<<<<
-- ==== Sys2Proof/Machine/HapBase.lean ====
section
/-! DEFINITION. Haptic channels and ports and the reflex table: their checks, and what their pages' start, stop,
apply and reset do (R276, R278, R281, R293–R300). -/

namespace Sys2Proof.Machine

/-- `HAP.COMMON`, `HAP.CHAN_c`, `HAP.PORT_p`, `TCH.REFLEX`, `AUD.ENGINE`. -/
def hapPage : Nat := pg 0x29 0
def hchanPage (c : Nat) : Nat := pg 0x29 (1 + c % 8)
def hportPage (p : Nat) : Nat := pg 0x29 (9 + p % 2)
def reflexPage : Nat := pg 0x28 5
def aengPage : Nat := pg 0x2A 0

/-- A channel and a port beside their registers. -/
def State.hch (s : State) (c : Nat) : HapCh := amGet (fun _ => HapCh.idle) s.hchans c
def State.setHch (s : State) (c : Nat) (x : HapCh) : State :=
  { s with hchans := amSet (fun _ => HapCh.idle) s.hchans c x }
def State.modHch (s : State) (c : Nat) (f : HapCh → HapCh) : State := s.setHch c (f (s.hch c))
def State.hpt (s : State) (p : Nat) : HapPort := amGet (fun _ => HapPort.idle) s.hports p
def State.setHpt (s : State) (p : Nat) (x : HapPort) : State :=
  { s with hports := amSet (fun _ => HapPort.idle) s.hports p x }
def State.modHpt (s : State) (p : Nat) (f : HapPort → HapPort) : State := s.setHpt p (f (s.hpt p))

/-- Their states (R296, R297). -/
def State.hchState (s : State) (c : Nat) : Nat := s.get (hchanPage c) F.HCHAN.CHAN_STATE_STATE
def State.hptState (s : State) (p : Nat) : Nat := s.get (hportPage p) F.HPORT.PORT_STATE_STATE

/-- The channels of a port. -/
def portChans (p : Nat) : List Nat := upto (4 * p) 4

/-- The effect in a slot of the store. -/
def State.effect (s : State) (k : Nat) : Effect := amGet (fun _ => ⟨0, 0⟩) s.effects k
def State.effValid (s : State) (k : Nat) : Bool := bit (s.get hapPage F.HAP.STORE_VALID) k

/-! Checks -/

/-- R294, R296. -/
def chkHchan (v : View) : Chk :=
  let p := (pnoOf v.base - 1) / 4
  ⟨mBRS, [], failArg (v.enable && !v.s.enabled (hportPage p)) rDepend p,
    v.range F.HCHAN.PEAK 1 8388607 ++ v.range F.HCHAN.OD_MAX 1 4800 ++ v.range F.HCHAN.LEN_MAX 48 96000
      ++ v.range F.HCHAN.BRAKE_MAX 1 9600 ++ failIf (v.f F.HCHAN.BUDGET == 0) rRange F.HCHAN.BUDGET
      ++ v.range F.HCHAN.ENERGY_BLOCK 48 6000 ++ failIf (v.f F.HCHAN.VEL_V_FULL == 0) rRange F.HCHAN.VEL_V_FULL
      ++ v.range F.HCHAN.F0 16 65535, []⟩

/-- R294, R297. -/
def chkHport (v : View) : Chk :=
  ⟨mBRS, [], failArg (v.enable && !v.s.enabled hapPage) rDepend 0,
    verBad v F.HPORT.VER_LOCAL_MIN F.HPORT.VER_LOCAL_MAX F.HPORT.VER_LOCAL_FEATURES 2 1, []⟩

/-- R299, R300: only the fields of the actions selected are examined. -/
def chkReflex (v : View) : Chk :=
  let valid := v.b F.REFLEX.ENTRY_CTL_VALID
  let act (i : Nat) : Bool := valid && bit (v.f F.REFLEX.ENTRY_ACT_ACTIONS) i
  let o := v.f F.REFLEX.ENTRY_OWNER
  let p := v.f F.REFLEX.ENTRY_CTL_PANEL
  let c := v.f F.REFLEX.ENTRY_ACT_CHANNEL
  let e := v.f F.REFLEX.ENTRY_ACT_EFFECT
  let h := v.f F.REFLEX.ENTRY_ACT_2_HEAD
  let l := v.f F.REFLEX.ENTRY_ACT_2_LAYER
  let k := v.f F.REFLEX.ENTRY_ACT_2_EARCON
  let when (b : Bool) (l : List Viol) : List Viol := if b then l else []
  ⟨mBRS,
    failIf (valid && decide (v.s.part.panels ≤ p)) rFused F.REFLEX.ENTRY_CTL_PANEL
      ++ failIf (act 0 && decide (v.s.part.hapCh ≤ c)) rFused F.REFLEX.ENTRY_ACT_CHANNEL
      ++ failIf (act 2 && decide (v.s.part.heads ≤ h)) rFused F.REFLEX.ENTRY_ACT_2_HEAD,
    [],
    when valid (v.range F.REFLEX.ENTRY_CTL_COND 0 2
      ++ failIf (v.f F.REFLEX.ENTRY_CTL_COND == 2 && v.f F.REFLEX.ENTRY_CTL_HOLD_MS == 0) rRange F.REFLEX.ENTRY_CTL_HOLD_MS
      ++ v.range F.REFLEX.ENTRY_RECT_1_X1 (v.f F.REFLEX.ENTRY_RECT_0_X0 + 1) 8192
      ++ v.range F.REFLEX.ENTRY_RECT_1_Y1 (v.f F.REFLEX.ENTRY_RECT_0_Y0 + 1) 8192
      ++ failIf (!(o == 1 || isTen o)) rRange F.REFLEX.ENTRY_OWNER
      ++ failIf (v.f F.REFLEX.ENTRY_ACT_ACTIONS == 0) rRange F.REFLEX.ENTRY_ACT_ACTIONS
      ++ failIf (act 2 && decide (11 < l)) rRange F.REFLEX.ENTRY_ACT_2_LAYER),
    when valid (failArg (v.s.owner (panelPage p) != o) rNotOwner 1
      ++ failArg (act 0 && v.s.owner (hchanPage c) != o) rNotOwner 2
      ++ failArg (act 0 && !v.s.effValid e) rDepend 3
      ++ failArg (act 0 && (v.s.effect e).owner != o) rNotOwner 3
      ++ failArg (act 1 && v.s.get aengPage (F.AENG.TRIG_OWNER.at k) != o) rNotOwner 4
      ++ failArg (act 2 && v.s.owner (layerPage h l) != o) rNotOwner 5)⟩

/-! The end of an effect (R293) -/

/-- The effect of channel c ends, if one plays: its record, and the counts of its brake (R284, R296). (log 149, DEDUCED) -/
def State.effectEnd (s : State) (c cause : Nat) : State :=
  match (s.hch c).play with
  | none => s
  | some pl =>
    let b := hchanPage c
    let s := s.modHch c (fun x => { x with play := none })
    let s := (s.wr (b + F.HCHAN.CHAN_STATE_SLOT.off) (s.rd (b + F.HCHAN.CHAN_STATE_SLOT.off) &&& 0x0C000000)).intBit b 1
    s.jrecOwn 0x000C b pl.last (jpay [(16, 8, pl.onset), (24, 1, c), (25, 1, pl.trig.slot), (26, 1, cause), (27, 1, pl.hits),
      (28, 2, sat 65535 pl.t), (30, 1, pl.brake + 4 * pl.trig.src), (31, 1, pl.trig.entry)])

/-- The queued effect of channel c is dropped. -/
def State.dequeue (s : State) (c : Nat) : State :=
  (s.modHch c (fun x => { x with queued := none })).put (hchanPage c) F.HCHAN.CHAN_STATE_QUEUED 0

/-- A port leaves UP without a fault: its channels' effects end with cause 6 (R278, log 61). -/
def State.portEnds (s : State) (p : Nat) : State :=
  forL (fun c s => (s.effectEnd c 6).dequeue c) (portChans p) s

/-! Start, stop, apply, reset -/

/-- A trigger is dropped and counted, whether or not the channel is enabled (R285). (log 251, DEDUCED) -/
def State.trigDrop (s : State) (c : Nat) : State :=
  (s.statTo 0xFFFFFFFF (hchanPage c) 3 1).intBit (hchanPage c) 4

/-- The triggers that wait are dropped: the port is not UP, or the channel is disabled (R285). -/
def State.trigsLost (s : State) (c : Nat) : State :=
  let l := (s.hch c).trigs
  if l.isEmpty then s else forL (fun _ s => s.trigDrop c) l (s.modHch c (fun x => { x with trigs := [] }))

/-- Back-EMF and velocity of channel c (R283). -/
def State.setEnv (s : State) (c : Nat) (e : Int) (env : Nat) : State :=
  (s.modHch c (fun x => { x with e := e, env := env })).put (hchanPage c) F.HCHAN.ENV (env / 16)

/-- Channel c with nothing that plays, waits or counts; its velocity estimate goes on (R283). W is 0, and so is
`ENERGY` (R296). -/
def State.hchClear (s : State) (c : Nat) : State :=
  (s.modHch c (fun x => { HapCh.idle with e := x.e, env := x.env })).put (hchanPage c) F.HCHAN.ENERGY 0

/-- A restart of port p begins with its next frame (R276). (log 140, DEDUCED) -/
def State.hptRestart (s : State) (p : Nat) : State :=
  let b := hportPage p
  let s := if s.hptState p = 2 then s.portEnds p else s
  let s := ((s.put b F.HPORT.PORT_STATE_STATE 1).put b F.HPORT.PORT_CMD 0).stat b 2
  s.modHpt p (fun x => { x with
    rst := some (x.nextAt.getD (s.now + 1), 0, none)
    nextAt := some (x.nextAt.getD (s.now + 1))
    rxA := none, rxB := none, retryAt := none, silent := 0, stopped := false, loc := s.rd (b + 0x180) })

/-- An accepted enable of port p: its frames start on the next tick. (log 140, DEDUCED) -/
def State.hptStart (s : State) (p t : Nat) : State :=
  let b := hportPage p
  let s := (s.put b F.HPORT.FRAME_SEQ 0).setHpt p { HapPort.idle with nextAt := some (t + 1) }
  s.hptRestart p

/-- A disable of port p. (log 143, DEDUCED) -/
def State.hptStop (s : State) (p : Nat) : State :=
  ((s.portEnds p).setHpt p HapPort.idle).put (hportPage p) F.HPORT.PORT_STATE_STATE 0

/-- A commit of port p has applied (R276). -/
def State.hptApply (s old : State) (p : Nat) : State :=
  let b := hportPage p
  if s.enabled b && s.rd (b + 0x100) != old.rd (b + 0x100) && !(s.hpt p).stopped then s.hptRestart p else s

/-- An accepted enable of channel c (R281). -/
def State.hchStart (s : State) (c : Nat) : State := (s.wr (hchanPage c + 0xF00) 0).hchClear c

/-- A disable of channel c: its effect ends. (log 149, DEDUCED) -/
def State.hchStop (s : State) (c : Nat) : State :=
  ((s.effectEnd c 5).trigsLost c).hchClear c |>.wr (hchanPage c + 0xF00) 0

/-- An entry's words. -/
def State.rflx (s : State) (i : Nat) : BitVec 192 := amGet (fun _ => 0) s.reflex i

/-- The staged words go into the entry that `ENTRY_SEL` names (R299); an entry that is not valid is empty. -/
def State.reflexApply (s : State) : State :=
  let i := s.get reflexPage F.REFLEX.ENTRY_SEL
  let w := forN (fun k a => a + (s.rd (reflexPage + 0x104 + 4 * k)).toNat * 2 ^ (32 * k)) 6 0
  { s with
    reflex := amSet (fun _ => 0) s.reflex i (if bit w 31 then BitVec.ofNat 192 w else 0)
    reflexArm := amSet (fun _ => 0) s.reflexArm i 0 }

end Sys2Proof.Machine
end

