-- ==== Sys2Proof/Machine/Transfer.lean ====
section
/-! DEFINITION. The transfer tables of R112: entry i of each table in bits 16i + 15 to 16i, evaluated from the functions
that R112 names, in double precision. -/

namespace Sys2Proof.Machine

/-- `SRGB`: IEC 61966-2-1. -/
def xferSrgb : List Nat :=
  [0x14b0145013e01380131012b0125011e01180112010c0107010100fb00f500f000ea00e500e000da00d500d000cb00c600c100bc00b700b200ad00a800a3009f009a00950090008b00860081007c00770072006d00680063005e00590054004f004a00450040003b00360032002d00280023001e00190014000f000a00050000,
    0x3a003940388037c037003650359034d03420337032b03200315030a02ff02f402ea02df02d402ca02bf02b502ab02a10297028d0283027902700266025c0253024a02400237022e0225021c0214020b020201fa01f101e901e001d801d001c801c001b801b001a801a101990192018a0183017c0175016d0166016001590152,
    0x771075e074c073a07270715070306f206e006ce06bd06ac069a06890678066706560645063506240614060305f305e305d305c305b305a305930584057405650556054705370528051a050b04fc04ee04df04d104c204b404a60498048a047c046f0461045404460439042c041e0411040403f803eb03de03d203c503b903ac,
    0xced0cd30cba0ca10c880c6f0c560c3d0c240c0c0bf30bdb0bc30bab0b930b7b0b630b4c0b340b1d0b050aee0ad70ac00aa90a920a7c0a650a4f0a390a220a0c09f609e109cb09b509a0098a09750960094b09360921090c08f708e308ce08ba08a60892087e086a08560842082f081b080807f407e107ce07bb07a807960783,
    0x143e141d13fc13db13bb139a137a13591339131912f912d912ba129a127a125b123c121d11fe11df11c011a11183116511461128110a10ec10ce10b1109310761058103b101e10010fe40fc80fab0f8f0f720f560f3a0f1e0f020ee60ecb0eaf0e940e780e5d0e420e270e0c0df20dd70dbc0da20d880d6e0d540d3a0d200d06,
    0x1d8a1d611d381d0f1ce61cbd1c941c6c1c441c1c1bf31bcb1ba41b7c1b541b2d1b061adf1ab81a911a6a1a431a1d19f619d019aa1984195e1938191318ed18c818a3187e18591834180f17eb17c617a2177e17591736171216ee16ca16a716841660163d161a15f815d515b21590156e154b1529150714e614c414a214811460,
    0x28f128bf288d285b282a27f827c7279627652734270426d326a326732643261325e325b325832554252524f624c724982469243a240c23de23af23812353232622f822ca229d22702243221621e921bc219021632137210b20df20b32087205b203020051fd91fae1f831f581f2e1f031ed91eae1e841e5a1e301e071ddd1db3,
    0x36903655361b35e035a5356b353134f634bc34833449340f33d6339d3363332a32f232b932803248321031d831a03168313030f830c1308a3053301c2fe52fae2f782f412f0b2ed52e9f2e692e332dfe2dc82d932d5e2d292cf42cbf2c8b2c562c222bee2bba2b862b522b1f2aeb2ab82a852a522a1f29ec29ba298729552923,
    0x4685464145fd45b84574453044ec44a94465442243df439c4359431642d44291424f420d41cb41894147410640c44083404240013fc03f803f3f3eff3ebf3e7f3e3f3dff3dbf3d803d413d013cc23c843c453c063bc83b8a3b4c3b0e3ad03a923a553a1739da399d3960392338e738aa386e383237f637ba377e3742370736cc,
    0x58ea589b584d57ff57b15763571556c8567a562d55e05593554654fa54ad5461541553c9537d533152e6529b524f520451ba516f512450da509050454ffc4fb24f684f1f4ed54e8c4e434dfa4db24d694d214cd84c904c484c014bb94b724b2a4ae34a9c4a554a0f49c84982493b48f548af486a482447df47994754470f46ca,
    0x6dd66d7d6d246ccc6c746c1c6bc46b6c6b146abd6a656a0e69b76960690a68b3685d680767b1675b670566b0665a660565b0655b650664b2645d640963b56361630d62ba6266621361c0616d611a60c8607560235fd15f7f5f2d5edb5e8a5e385de75d965d455cf45ca45c545c035bb35b635b145ac45a755a2559d659875938,
    0x856184fe849a843783d48371830f82ac824a81e88186812480c3806180007f9f7f3e7edd7e7d7e1c7dbc7d5c7cfc7c9c7c3d7bdd7b7e7b1f7ac07a617a0379a4794678e8788a782c77cf7771771476b7765a75fd75a1754474e8748c743073d47379731d72c27267720c71b1715770fc70a270486fee6f946f3b6ee16e886e2f,
    0x9fa19f339ec59e579de99d7b9d0d9ca09c339bc69b599aec9a7f9a1399a7993b98cf986397f8978d972196b7964c95e19577950c94a2943893cf936592fc9292922991c0915890ef9087901e8fb68f4e8ee78e7f8e188db18d4a8ce38c7c8c168baf8b498ae38a7d8a1889b2894d88e88883881e87b9875586f0868c862885c5,
    0xbcacbc32bbb9bb3fbac6ba4db9d4b95bb8e3b86bb7f2b77ab703b68bb614b59cb525b4aeb438b3c1b34bb2d4b25eb1e9b173b0fdb088b013af9eaf29aeb5ae40adccad58ace4ac70abfdab8aab16aaa3aa30a9bea94ba8d9a867a7f5a783a712a6a0a62fa5bea54da4dca46ca3fba38ba31ba2aba23ca1cca15da0eea07fa010,
    0xdc95dc10db8adb05da80d9fcd977d8f3d86fd7ebd767d6e4d660d5ddd55ad4d7d455d3d2d350d2ced24cd1cad149d0c7d046cfc5cf44cec4ce43cdc3cd43ccc3cc43cbc4cb44cac5ca46c9c8c949c8cac84cc7cec750c6d2c655c5d8c55ac4ddc461c3e4c367c2ebc26fc1f3c177c0fcc080c005bf8abf0fbe95be1abda0bd26,
    0xff70fedefe4dfdbcfd2cfc9bfc0bfb7bfaebfa5bf9cbf93cf8acf81df78ff700f671f5e3f555f4c7f439f3acf31ef291f204f177f0ebf05eefd2ef46eebaee2eeda3ed18ec8dec02eb77eaecea62e9d8e94ee8c4e83ae7b1e727e69ee615e58de504e47ce3f4e36ce2e4e25ce1d5e14ee0c7e040dfb9df33deacde26dda0dd1b,
    0xffff]

/-- `PQ`: the SMPTE ST 2084 EOTF, 1.0 being 10,000 cd/m² (log 42). -/
def xferPq : List Nat :=
  [0x1000100010001000100010001000000000000000000000000000000000000000000000000000000000000000000000000000000000000000000000000000000000000000000000000000000000000000000000000000000000000000000000000000000000000000000000000000000000000000000000000000000000000,
    0x4000400040004000300030003000300030003000300030003000300030003000300030003000200020002000200020002000200020002000200020002000200020002000200020002000200010001000100010001000100010001000100010001000100010001000100010001000100010001000100010001000100010001,
    0xd000d000c000c000c000c000c000b000b000b000b000b000a000a000a000a000a000a0009000900090009000900090008000800080008000800080008000700070007000700070007000700060006000600060006000600060006000600050005000500050005000500050005000500050004000400040004000400040004,
    0x210021002000200020001f001f001e001e001d001d001d001c001c001b001b001b001a001a001900190019001800180018001700170017001600160016001500150015001400140014001400130013001300120012001200120011001100110010001000100010000f000f000f000f000f000e000e000e000e000d000d000d,
    0x4c004b004a004900480048004700460045004400430042004200410040003f003e003e003d003c003b003b003a003900380038003700360036003500340034003300320032003100300030002f002f002e002d002d002c002c002b002a002a0029002900280028002700270026002600250025002400240023002300220022,
    0x9f009d009c009a009800970095009300920090008e008d008b008a008800870085008400820081007f007e007c007b007a0078007700760074007300720070006f006e006c006b006a00690068006600650064006300620061005f005e005d005c005b005a0059005800570056005500540053005200510050004f004e004d,
    0x13b013801350131012e012b012801250122011f011c0119011601130110010e010b010801050102010000fd00fa00f800f500f300f000ee00eb00e900e600e400e100df00dd00da00d800d600d300d100cf00cd00ca00c800c600c400c200c000be00bc00ba00b800b600b400b200b000ae00ac00aa00a800a600a500a300a1,
    0x2570251024b02450240023a0234022f02290224021f02190214020f020a020501ff01fa01f501f001ec01e701e201dd01d801d401cf01ca01c601c101bd01b801b401b001ab01a701a3019f019b01960192018e018a01860182017e017b01770173016f016c016801640161015d015901560152014f014c014801450142013e,
    0x4530448043e0434042a04200416040c040203f803ef03e503dc03d303c903c003b703ae03a5039c0394038b0382037a0371036903610358035003480340033803300329032103190312030a030302fb02f402ed02e502de02d702d002c902c202bc02b502ae02a802a1029b0294028e02870281027b0275026f02690263025d,
    0x7d707c407b207a0078e077c076b075a0748073707260715070506f406e406d406c406b406a40694068506750666065706480639062b061c060e05ff05f105e305d505c705ba05ac059f059105840577056a055d055005440537052b051e0512050604fa04ee04e204d704cb04c004b404a9049e04930488047d04720468045d,
    0xe090de90dc90da90d890d6a0d4b0d2d0d0e0cf00cd20cb50c970c7a0c5e0c410c250c090bed0bd10bb60b9b0b800b650b4b0b310b170afd0ae40acb0ab20a990a800a680a500a380a200a0909f109da09c309ad09960980096a0954093e0929091308fe08e908d508c008ac08970883086f085c084808350822080f07fc07e9,
    0x18f418bb1882184a181317dc17a5176f173a170516d0169c16681635160215d0159e156d153c150b14db14ab147c144d141f13f113c313961369133c131012e512ba128f1264123a121011e711be1195116d1145111d10f610cf10a81082105c103710120fed0fc80fa40f800f5c0f390f160ef30ed10eaf0e8d0e6c0e4a0e2a,
    0x2c412bdc2b782b152ab22a5129f02991293228d42877281a27bf2764270a26b12659260125ab2555250024ab2458240523b32361231022c02271222321d52188213b20ef20a4205a20101fc71f7e1f361eef1ea91e631e1d1dd91d951d511d0e1ccc1c8a1c491c091bc91b891b4a1b0c1ace1a911a541a1819dd19a21967192d,
    0x4ea14dec4d394c884bd84b2a4a7d49d24929488147db4736469245f1455044b14414437842dd424441ac411540803fed3f5a3ec93e393dab3d1e3c923c073b7e3af63a6f39e9396538e1385f37de375f36e0366235e6356b34f13478340033893313329f322b31b8314730d630672ff82f8b2f1e2eb22e482dde2d752d0e2ca7,
    0x8c878b4089fb88ba877c8641850983d382a1817180447f1b7df37ccf7bad7a8e797278587741762d751b740b72fe71f470ec6fe76ee46de36ce56be96aef69f869036810672066326546645c6374628f61ab60ca5fea5f0d5e325d595c825bac5ad95a085938586b579f56d6560e5548548353c153005241518450c9500f4f57,
    0xfda8fb4df8f8f6a9f460f21cefdeeda5eb72e944e71be4f8e2dae0c1deaedc9fda96d891d692d497d2a1d0b0cec4ccddcafac91bc742c56cc39cc1cfc007be44bc84bac9b912b760b5b1b407b260b0beaf1fad85abeeaa5ba8cca741a5b9a435a2b5a1389fbf9e4a9cd89b6a99ff9897973395d29474931a91c3906f8f1f8dd1,
    0xffff]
>>>>
**Your assignment**: From the listing above, repeat exactly the lines starting at the line that includes "e) rDepend 3" and ending at the line that includes "effect (R293) -/", with nothing outside that span.

**Result**:
      ++ failArg (act 0 && !v.s.effValid e) rDepend 3
      ++ failArg (act 0 && (v.s.effect e).owner != o) rNotOwner 3
      ++ failArg (act 1 && v.s.get aengPage (F.AENG.TRIG_OWNER.at k) != o) rNotOwner 4
      ++ failArg (act 2 && v.s.owner (layerPage h l) != o) rNotOwner 5)⟩

/-! The end of an effect (R293) -/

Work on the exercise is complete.